EXERCISE DIRECTIONS
For the data below, give again exactly the lines from the one containing "State.reset.time with run" through the one containing "1) (BitVec.ofNat 64 (2 ^ 64 - 1))", both ends included, and no others.

Collected data entries
────────────────

-- ==== Sys2Proof/Tests/Slice0.lean ====
section
/-!
SUPPORT. Our own tests: for each statement a theorem that shows states and operands which meet its hypotheses together, clause by clause, at
boundary values where a clause has a range; an ill-formed command for each check of WellFormed; and small tests of one step each, whose
expected values are worked out from the spec by hand.
-/
namespace Sys2Proof.Tests
open Sys2Proof Sys2Proof.Machine

set_option Elab.async false

/-! ### Small states -/

/-- A device at work: the root has locked and runs, the counts have started, the management class is out of reset. -/
def up : State :=
  { State.reset with
    clk := { State.reset.clk with refin := true, rootEver := true, rootRun := true, iosc := .ready, xtal := true, xtalWas := true, mgmtReset := false }
    time := { State.reset.time with run := true } }

/-- A state with register fields set. -/
def flds (s : State) (l : List (Nat × Fld × Nat)) : State := l.foldl (fun s x => s.setFld x.1 x.2.1 x.2.2) s

/-- An item with an opcode, and numbers in the bytes of its descriptor, each as (byte, number). -/
def item (opc : Nat) (l : List (Nat × Nat)) : Item :=
  { ring := 0, wsn := 0, desc := BitVec.ofNat 512 (opc + (l.map (fun x => 256 ^ x.1 * x.2)).sum) }

/-- What an executor performs: an effective item, so many steps on. -/
def doing (it : Item) (step : Nat) : Running := { item := it, phase := .effective, step := step }

/-- A state in which an executor performs an item. -/
def busy (s : State) (k : Nat) (c : Running) : State := s.setCur k (some c)

/-- A device at work whose oases have all been cleared. -/
def cleared : State := (List.range 128).foldl (fun s i => s.setFld (OAS_G_STATUS i) OAS_G_STATUS_CLEARING 0) up

/-- A device at work whose controller 0 is READY, with a window and a key domain of 64 MiB over it and every right in it. -/
def ram : State :=
  ((flds up [(DRMC_WIN_CFG 0, DRMC_WIN_CFG_VALID, 1), (DRMC_WIN_CFG 0, DRMC_WIN_CFG_SIZE, 64), (CRY_DOM_CFG 0, CRY_DOM_CFG_VALID, 1),
      (CRY_DOM_CFG 0, CRY_DOM_CFG_BLANK_OK, 1), (CRY_DOM_CFG 0, CRY_DOM_CFG_SIZE, 64), (DRMC_STATUS 0, DRMC_STATUS_STATE, ctlReady),
      (CRY_DOM_KEY 0, CRY_DOM_KEY_KEY_VALID, 1)]).setReg (DRMC_WIN_MASK 0) 1).setReg (CRY_DOM_RIGHTS 0 0) (BitVec.ofNat 64 (2 ^ 64 - 1))
    |>.setReg (CRY_DOM_RIGHTS 0 1) (BitVec.ofNat 64 (2 ^ 64 - 1))

/-! ### What the statements assume can be met: the block, time, clocks and the host link -/

theorem wit_LostWrites : Instr.regOff (.timeSet 0) = some TSU_CTL ∧ State.reset.blockUp TSU_CTL = false := by decide

theorem wit_TimeSets : up.ready TSU_CTL = true ∧ (TSU_CTL_SET.on (TSU_CTL_SET.put 0 1) = true ∧ TSU_CTL_EPOCH.on (TSU_CTL_SET.put 0 1) = false)
    ∧ (flds up [(TSU_SET_NS, TSU_SET_NS_NS, 999999999)]).fld TSU_SET_NS TSU_SET_NS_NS < 1000000000
    ∧ 1000000000 ≤ (flds up [(TSU_SET_NS, TSU_SET_NS_NS, 1000000000)]).fld TSU_SET_NS TSU_SET_NS_NS
    ∧ (TSU_CTL_EPOCH.on (TSU_CTL_EPOCH.put 0 1) = true ∧ TSU_CTL_SET.on (TSU_CTL_EPOCH.put 0 1) = false)
    ∧ up.queuesOff = true ∧ (flds up [(CAP_Q_STATUS 255, CAP_Q_STATUS_STATE, 1)]).queuesOff = false := by decide +kernel

theorem wit_SyncInPulses : up.clk.rootRun = true ∧ up.time.run = true ∧ up.fldOn TSU_SYNC_IN TSU_SYNC_IN_ARM = false
    ∧ (flds up [(TSU_SYNC_IN, TSU_SYNC_IN_ARM, 1), (TSU_SYNC_IN, TSU_SYNC_IN_LOAD, 1)]).fldOn TSU_SYNC_IN TSU_SYNC_IN_LOAD = true
    ∧ (flds up [(TSU_SYNC_IN, TSU_SYNC_IN_ARM, 1)]).fldOn TSU_SYNC_IN TSU_SYNC_IN_EPOCH = false
    ∧ (flds up [(TSU_SYNC_IN, TSU_SYNC_IN_ARM, 1)]).fldOn TSU_SYNC_IN TSU_SYNC_IN_ARM = true
    ∧ ({ up with time := { up.time with sync := [{ left := 0, load := some 0, stamp := none }, { left := 1, load := none, stamp := some 0 }] } } : State).time.sync
        = [{ left := 0, load := some 0, stamp := none }, { left := 1, load := none, stamp := some 0 }]
    ∧ up.ready TSU_SYNC_IN = true ∧ up.ready TSU_SYNC_LOAD_NS = true ∧ up.ready TSU_SYNC_LOAD_SEC = true := by decide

────────────────

RESPONSE FOR THIS EXERCISE
    time := { State.reset.time with run := true } }

/-- A state with register fields set. -/
def flds (s : State) (l : List (Nat × Fld × Nat)) : State := l.foldl (fun s x => s.setFld x.1 x.2.1 x.2.2) s

/-- An item with an opcode, and numbers in the bytes of its descriptor, each as (byte, number). -/
def item (opc : Nat) (l : List (Nat × Nat)) : Item :=
  { ring := 0, wsn := 0, desc := BitVec.ofNat 512 (opc + (l.map (fun x => 256 ^ x.1 * x.2)).sum) }

/-- What an executor performs: an effective item, so many steps on. -/
def doing (it : Item) (step : Nat) : Running := { item := it, phase := .effective, step := step }

/-- A state in which an executor performs an item. -/
def busy (s : State) (k : Nat) (c : Running) : State := s.setCur k (some c)

/-- A device at work whose oases have all been cleared. -/
def cleared : State := (List.range 128).foldl (fun s i => s.setFld (OAS_G_STATUS i) OAS_G_STATUS_CLEARING 0) up

/-- A device at work whose controller 0 is READY, with a window and a key domain of 64 MiB over it and every right in it. -/
def ram : State :=
  ((flds up [(DRMC_WIN_CFG 0, DRMC_WIN_CFG_VALID, 1), (DRMC_WIN_CFG 0, DRMC_WIN_CFG_SIZE, 64), (CRY_DOM_CFG 0, CRY_DOM_CFG_VALID, 1),
      (CRY_DOM_CFG 0, CRY_DOM_CFG_BLANK_OK, 1), (CRY_DOM_CFG 0, CRY_DOM_CFG_SIZE, 64), (DRMC_STATUS 0, DRMC_STATUS_STATE, ctlReady),
      (CRY_DOM_KEY 0, CRY_DOM_KEY_KEY_VALID, 1)]).setReg (DRMC_WIN_MASK 0) 1).setReg (CRY_DOM_RIGHTS 0 0) (BitVec.ofNat 64 (2 ^ 64 - 1))
    |>.setReg (CRY_DOM_RIGHTS 0 1) (BitVec.ofNat 64 (2 ^ 64 - 1))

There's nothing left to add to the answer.